[[ Working data, beginning ]]
-- ==== Sys2Proof/Laws/State.lean ====
section
/-!
SUPPORT. Each named update of State, field by field: one lemma per field per update, true by rfl, so that no proof unfolds a
record update.
-/

namespace Sys2Proof.Machine

/-! ### `State.setRes` -/

@[simp] theorem State.setRes_acc (s : State) (slot : Slot) (v : Option Raw) : (s.setRes slot v).acc = s.acc := rfl
@[simp] theorem State.setRes_fb (s : State) (slot : Slot) (v : Option Raw) : (s.setRes slot v).fb = s.fb := rfl
@[simp] theorem State.setRes_len (s : State) (slot : Slot) (v : Option Raw) : (s.setRes slot v).len = s.len := rfl
@[simp] theorem State.setRes_res (s : State) (slot : Slot) (v : Option Raw) :
    (s.setRes slot v).res = s.res.set slot v := rfl
@[simp] theorem State.setRes_done (s : State) (slot : Slot) (v : Option Raw) : (s.setRes slot v).done = s.done := rfl
@[simp] theorem State.setRes_pv (s : State) (slot : Slot) (v : Option Raw) : (s.setRes slot v).pv = s.pv := rfl
@[simp] theorem State.setRes_misMask (s : State) (slot : Slot) (v : Option Raw) :
    (s.setRes slot v).misMask = s.misMask := rfl
@[simp] theorem State.setRes_misCnt (s : State) (slot : Slot) (v : Option Raw) :
    (s.setRes slot v).misCnt = s.misCnt := rfl
@[simp] theorem State.setRes_pending (s : State) (slot : Slot) (v : Option Raw) :
    (s.setRes slot v).pending = s.pending := rfl
@[simp] theorem State.setRes_responses (s : State) (slot : Slot) (v : Option Raw) :
    (s.setRes slot v).responses = s.responses := rfl

/-! ### `State.clearResults` -/

@[simp] theorem State.clearResults_acc (s : State) : (s.clearResults).acc = s.acc := rfl
@[simp] theorem State.clearResults_fb (s : State) : (s.clearResults).fb = s.fb := rfl
@[simp] theorem State.clearResults_len (s : State) : (s.clearResults).len = s.len := rfl
@[simp] theorem State.clearResults_res (s : State) : (s.clearResults).res = Vector.replicate 8 none := rfl
@[simp] theorem State.clearResults_done (s : State) : (s.clearResults).done = false := rfl
@[simp] theorem State.clearResults_pv (s : State) : (s.clearResults).pv = s.pv := rfl
@[simp] theorem State.clearResults_misMask (s : State) : (s.clearResults).misMask = 0 := rfl
@[simp] theorem State.clearResults_misCnt (s : State) : (s.clearResults).misCnt = s.misCnt := rfl
@[simp] theorem State.clearResults_pending (s : State) : (s.clearResults).pending = s.pending := rfl
@[simp] theorem State.clearResults_responses (s : State) : (s.clearResults).responses = s.responses := rfl

/-! ### `State.respond` -/

@[simp] theorem State.respond_acc (s : State) (r : Response) : (s.respond r).acc = s.acc := rfl
@[simp] theorem State.respond_fb (s : State) (r : Response) : (s.respond r).fb = s.fb := rfl
@[simp] theorem State.respond_len (s : State) (r : Response) : (s.respond r).len = s.len := rfl
@[simp] theorem State.respond_res (s : State) (r : Response) : (s.respond r).res = s.res := rfl
@[simp] theorem State.respond_done (s : State) (r : Response) : (s.respond r).done = s.done := rfl
@[simp] theorem State.respond_pv (s : State) (r : Response) : (s.respond r).pv = s.pv := rfl
@[simp] theorem State.respond_misMask (s : State) (r : Response) : (s.respond r).misMask = s.misMask := rfl
@[simp] theorem State.respond_misCnt (s : State) (r : Response) : (s.respond r).misCnt = s.misCnt := rfl
@[simp] theorem State.respond_pending (s : State) (r : Response) : (s.respond r).pending = s.pending := rfl
@[simp] theorem State.respond_responses (s : State) (r : Response) : (s.respond r).responses = r :: s.responses := rfl

/-! ### `State.answer` -/

@[simp] theorem State.answer_acc (s : State) (a : Answer) : (s.answer a).acc = s.acc := rfl
@[simp] theorem State.answer_fb (s : State) (a : Answer) : (s.answer a).fb = s.fb := rfl
@[simp] theorem State.answer_len (s : State) (a : Answer) : (s.answer a).len = s.len := rfl
@[simp] theorem State.answer_res (s : State) (a : Answer) : (s.answer a).res = s.res := rfl
@[simp] theorem State.answer_done (s : State) (a : Answer) : (s.answer a).done = s.done := rfl
@[simp] theorem State.answer_pv (s : State) (a : Answer) : (s.answer a).pv = s.pv := rfl
@[simp] theorem State.answer_misMask (s : State) (a : Answer) : (s.answer a).misMask = s.misMask := rfl
@[simp] theorem State.answer_misCnt (s : State) (a : Answer) : (s.answer a).misCnt = s.misCnt := rfl
@[simp] theorem State.answer_pending (s : State) (a : Answer) : (s.answer a).pending = s.pending := rfl
@[simp] theorem State.answer_responses (s : State) (a : Answer) : (s.answer a).responses = .ok a :: s.responses := rfl

/-! ### `State.placeCommand` -/

@[simp] theorem State.placeCommand_acc (s : State) (w : Word32) : (s.placeCommand w).acc = s.acc := rfl
@[simp] theorem State.placeCommand_fb (s : State) (w : Word32) : (s.placeCommand w).fb = s.fb := rfl
@[simp] theorem State.placeCommand_len (s : State) (w : Word32) : (s.placeCommand w).len = s.len := rfl
@[simp] theorem State.placeCommand_res (s : State) (w : Word32) : (s.placeCommand w).res = s.res := rfl
@[simp] theorem State.placeCommand_done (s : State) (w : Word32) : (s.placeCommand w).done = s.done := rfl
@[simp] theorem State.placeCommand_pv (s : State) (w : Word32) : (s.placeCommand w).pv = s.pv := rfl
@[simp] theorem State.placeCommand_misMask (s : State) (w : Word32) : (s.placeCommand w).misMask = s.misMask := rfl
@[simp] theorem State.placeCommand_misCnt (s : State) (w : Word32) : (s.placeCommand w).misCnt = s.misCnt := rfl
@[simp] theorem State.placeCommand_pending (s : State) (w : Word32) :
    (s.placeCommand w).pending = .command w :: s.pending := rfl
@[simp] theorem State.placeCommand_responses (s : State) (w : Word32) :
    (s.placeCommand w).responses = s.responses := rfl

/-! ### `State.resetBlock` -/

@[simp] theorem State.resetBlock_acc (s : State) : (s.resetBlock).acc = 0xFF := rfl
@[simp] theorem State.resetBlock_fb (s : State) : (s.resetBlock).fb = s.fb := rfl
@[simp] theorem State.resetBlock_len (s : State) : (s.resetBlock).len = 0 := rfl
@[simp] theorem State.resetBlock_res (s : State) : (s.resetBlock).res = Vector.replicate 8 none := rfl
@[simp] theorem State.resetBlock_done (s : State) : (s.resetBlock).done = false := rfl
@[simp] theorem State.resetBlock_pv (s : State) : (s.resetBlock).pv = false := rfl
@[simp] theorem State.resetBlock_misMask (s : State) : (s.resetBlock).misMask = 0 := rfl
@[simp] theorem State.resetBlock_misCnt (s : State) : (s.resetBlock).misCnt = 0 := rfl
@[simp] theorem State.resetBlock_pending (s : State) : (s.resetBlock).pending = s.pending := rfl
@[simp] theorem State.resetBlock_responses (s : State) : (s.resetBlock).responses = s.responses := rfl

/-! ### `State.checksum` -/

@[simp] theorem State.checksum_acc (s : State) (b0 b1 : Byte) : (s.checksum b0 b1).acc = crc8Two b0 b1 := rfl
@[simp] theorem State.checksum_fb (s : State) (b0 b1 : Byte) : (s.checksum b0 b1).fb = s.fb := rfl
@[simp] theorem State.checksum_len (s : State) (b0 b1 : Byte) : (s.checksum b0 b1).len = s.len := rfl
@[simp] theorem State.checksum_res (s : State) (b0 b1 : Byte) : (s.checksum b0 b1).res = s.res := rfl
@[simp] theorem State.checksum_done (s : State) (b0 b1 : Byte) : (s.checksum b0 b1).done = s.done := rfl
@[simp] theorem State.checksum_pv (s : State) (b0 b1 : Byte) : (s.checksum b0 b1).pv = s.pv := rfl
@[simp] theorem State.checksum_misMask (s : State) (b0 b1 : Byte) : (s.checksum b0 b1).misMask = s.misMask := rfl
@[simp] theorem State.checksum_misCnt (s : State) (b0 b1 : Byte) : (s.checksum b0 b1).misCnt = s.misCnt := rfl
@[simp] theorem State.checksum_pending (s : State) (b0 b1 : Byte) : (s.checksum b0 b1).pending = s.pending := rfl
@[simp] theorem State.checksum_responses (s : State) (b0 b1 : Byte) :
    (s.checksum b0 b1).responses = s.responses := rfl

/-! ### `State.setMismatch` -/

@[simp] theorem State.setMismatch_acc (s : State) (slot : Slot) (on : Bool) :
    (s.setMismatch slot on).acc = s.acc := rfl
@[simp] theorem State.setMismatch_fb (s : State) (slot : Slot) (on : Bool) : (s.setMismatch slot on).fb = s.fb := rfl
@[simp] theorem State.setMismatch_len (s : State) (slot : Slot) (on : Bool) :
    (s.setMismatch slot on).len = s.len := rfl
@[simp] theorem State.setMismatch_res (s : State) (slot : Slot) (on : Bool) :
    (s.setMismatch slot on).res = s.res := rfl
@[simp] theorem State.setMismatch_done (s : State) (slot : Slot) (on : Bool) :
    (s.setMismatch slot on).done = s.done := rfl
@[simp] theorem State.setMismatch_pv (s : State) (slot : Slot) (on : Bool) : (s.setMismatch slot on).pv = s.pv := rfl
@[simp] theorem State.setMismatch_misMask (s : State) (slot : Slot) (on : Bool) :
    (s.setMismatch slot on).misMask = writeBit s.misMask slot on := rfl
@[simp] theorem State.setMismatch_misCnt (s : State) (slot : Slot) (on : Bool) :
    (s.setMismatch slot on).misCnt = s.misCnt := rfl
@[simp] theorem State.setMismatch_pending (s : State) (slot : Slot) (on : Bool) :
    (s.setMismatch slot on).pending = s.pending := rfl
@[simp] theorem State.setMismatch_responses (s : State) (slot : Slot) (on : Bool) :
    (s.setMismatch slot on).responses = s.responses := rfl

end Sys2Proof.Machine
end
[[ Working data, end ]]
**Task prompt**:
Out of the data above, transcribe exactly and only the lines starting with the line that has "b1).fb = s.fb := rfl" and going on through the line that has "b1).res = s.res := rfl", both included.

**Finished exercise**:
@[simp] theorem State.checksum_fb (s : State) (b0 b1 : Byte) : (s.checksum b0 b1).fb = s.fb := rfl
@[simp] theorem State.checksum_len (s : State) (b0 b1 : Byte) : (s.checksum b0 b1).len = s.len := rfl
@[simp] theorem State.checksum_res (s : State) (b0 b1 : Byte) : (s.checksum b0 b1).res = s.res := rfl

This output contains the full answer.